+++ Provided records +++
-- ==== Sys2Proof/Tests/Slice0.lean ====
section
/-! SUPPORT. The model's own tests: ill-formed terms refused, one word of every constructor written out from the spec's
encoding, single steps with the results of 95_test_vectors.md, and a witness for every statement that has hypotheses. The
expected values come from the spec's tables, not from the model. -/

namespace Sys2Proof.Tests

open Sys2Proof Sys2Proof.Machine

/-! ### Well-formedness (R108, R116): each check refuses an ill-formed term -/

theorem test_wf_odd_branch_offset : (Instr.beq 6 7 5).wf = false := by decide
theorem test_wf_odd_branch_offset_bgeu : (Instr.bgeu 6 7 (-1)).wf = false := by decide
theorem test_wf_odd_jump_offset : (Instr.jal 1 3).wf = false := by decide
theorem test_wf_fence_with_the_word_of_fence_tso : (Instr.fence 8 3 3 0 0).wf = false := by decide
theorem test_wf_fence_with_the_word_of_pause : (Instr.fence 0 1 0 0 0).wf = false := by decide
theorem test_wf_accepts : (Instr.beq 6 7 (-16)).wf && (Instr.jal 1 (-4)).wf && (Instr.fence 0 15 15 0 0).wf &&
    (Instr.fence 8 3 3 0 1).wf = true := by decide

/-! ### Decoding: a word of every constructor, fields set apart as R93 to R98 and R106 lay them out -/

theorem test_decode_lui : decode 0b10110011101000111001_00101_0110111#32 = .ok (.lui 5 0b10110011101000111001) := by decide
theorem test_decode_auipc : decode 0b10110011101000111001_00101_0010111#32 = .ok (.auipc 5 0b10110011101000111001) := by decide
theorem test_decode_jal : decode 0b1_1000111001_0_01100111_00101_1101111#32 = .ok (.jal 5 0b101100111010001110010) := by decide
theorem test_decode_jalr : decode 0b101100111010_10110_000_00101_1100111#32 = .ok (.jalr 5 22 0b101100111010) := by decide
theorem test_decode_beq : decode 0b1_110011_01011_10110_000_1010_0_1100011#32 = .ok (.beq 22 11 0b1011001110100) := by decide
theorem test_decode_bne : decode 0b1_110011_01011_10110_001_1010_0_1100011#32 = .ok (.bne 22 11 0b1011001110100) := by decide
theorem test_decode_blt : decode 0b1_110011_01011_10110_100_1010_0_1100011#32 = .ok (.blt 22 11 0b1011001110100) := by decide
theorem test_decode_bge : decode 0b1_110011_01011_10110_101_1010_0_1100011#32 = .ok (.bge 22 11 0b1011001110100) := by decide
theorem test_decode_bltu : decode 0b1_110011_01011_10110_110_1010_0_1100011#32 = .ok (.bltu 22 11 0b1011001110100) := by decide
theorem test_decode_bgeu : decode 0b1_110011_01011_10110_111_1010_0_1100011#32 = .ok (.bgeu 22 11 0b1011001110100) := by decide
theorem test_decode_lb : decode 0b101100111010_10110_000_00101_0000011#32 = .ok (.lb 5 22 0b101100111010) := by decide
theorem test_decode_lh : decode 0b101100111010_10110_001_00101_0000011#32 = .ok (.lh 5 22 0b101100111010) := by decide
theorem test_decode_lw : decode 0b101100111010_10110_010_00101_0000011#32 = .ok (.lw 5 22 0b101100111010) := by decide
theorem test_decode_lbu : decode 0b101100111010_10110_100_00101_0000011#32 = .ok (.lbu 5 22 0b101100111010) := by decide
theorem test_decode_lhu : decode 0b101100111010_10110_101_00101_0000011#32 = .ok (.lhu 5 22 0b101100111010) := by decide
theorem test_decode_sb : decode 0b1011001_01011_10110_000_11010_0100011#32 = .ok (.sb 22 11 0b101100111010) := by decide
theorem test_decode_sh : decode 0b1011001_01011_10110_001_11010_0100011#32 = .ok (.sh 22 11 0b101100111010) := by decide
theorem test_decode_sw : decode 0b1011001_01011_10110_010_11010_0100011#32 = .ok (.sw 22 11 0b101100111010) := by decide
theorem test_decode_addi : decode 0b101100111010_10110_000_00101_0010011#32 = .ok (.addi 5 22 0b101100111010) := by decide
theorem test_decode_slti : decode 0b101100111010_10110_010_00101_0010011#32 = .ok (.slti 5 22 0b101100111010) := by decide
theorem test_decode_sltiu : decode 0b101100111010_10110_011_00101_0010011#32 = .ok (.sltiu 5 22 0b101100111010) := by decide
theorem test_decode_xori : decode 0b101100111010_10110_100_00101_0010011#32 = .ok (.xori 5 22 0b101100111010) := by decide
theorem test_decode_ori : decode 0b101100111010_10110_110_00101_0010011#32 = .ok (.ori 5 22 0b101100111010) := by decide
theorem test_decode_andi : decode 0b101100111010_10110_111_00101_0010011#32 = .ok (.andi 5 22 0b101100111010) := by decide
theorem test_decode_slli : decode 0b0000000_01011_10110_001_00101_0010011#32 = .ok (.slli 5 22 11) := by decide
theorem test_decode_srli : decode 0b0000000_01011_10110_101_00101_0010011#32 = .ok (.srli 5 22 11) := by decide
theorem test_decode_srai : decode 0b0100000_01011_10110_101_00101_0010011#32 = .ok (.srai 5 22 11) := by decide
theorem test_decode_add : decode 0b0000000_01011_10110_000_00101_0110011#32 = .ok (.add 5 22 11) := by decide
theorem test_decode_sub : decode 0b0100000_01011_10110_000_00101_0110011#32 = .ok (.sub 5 22 11) := by decide
theorem test_decode_sll : decode 0b0000000_01011_10110_001_00101_0110011#32 = .ok (.sll 5 22 11) := by decide
theorem test_decode_slt : decode 0b0000000_01011_10110_010_00101_0110011#32 = .ok (.slt 5 22 11) := by decide
theorem test_decode_sltu : decode 0b0000000_01011_10110_011_00101_0110011#32 = .ok (.sltu 5 22 11) := by decide
theorem test_decode_xor : decode 0b0000000_01011_10110_100_00101_0110011#32 = .ok (.xor 5 22 11) := by decide
theorem test_decode_srl : decode 0b0000000_01011_10110_101_00101_0110011#32 = .ok (.srl 5 22 11) := by decide
theorem test_decode_sra : decode 0b0100000_01011_10110_101_00101_0110011#32 = .ok (.sra 5 22 11) := by decide
theorem test_decode_or : decode 0b0000000_01011_10110_110_00101_0110011#32 = .ok (.or 5 22 11) := by decide
theorem test_decode_and : decode 0b0000000_01011_10110_111_00101_0110011#32 = .ok (.and 5 22 11) := by decide
theorem test_decode_fence : decode 0b1010_0011_0110_10110_000_00101_0001111#32 = .ok (.fence 0b1010 0b0011 0b0110 22 5) := by decide
theorem test_decode_fenceTso : decode 0b1000_0011_0011_00000_000_00000_0001111#32 = .ok (.fenceTso) := by decide
theorem test_decode_pause : decode 0b0000_0001_0000_00000_000_00000_0001111#32 = .ok (.pause) := by decide
theorem test_decode_ecall : decode 0b000000000000_00000_000_00000_1110011#32 = .ok (.ecall) := by decide
theorem test_decode_ebreak : decode 0b000000000001_00000_000_00000_1110011#32 = .ok (.ebreak) := by decide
+++
**What to work on:** Across the records above, show each line containing the word "from".

**Your solution:**
/-! SUPPORT. The model's own tests: ill-formed terms refused, one word of every constructor written out from the spec's
expected values come from the spec's tables, not from the model. -/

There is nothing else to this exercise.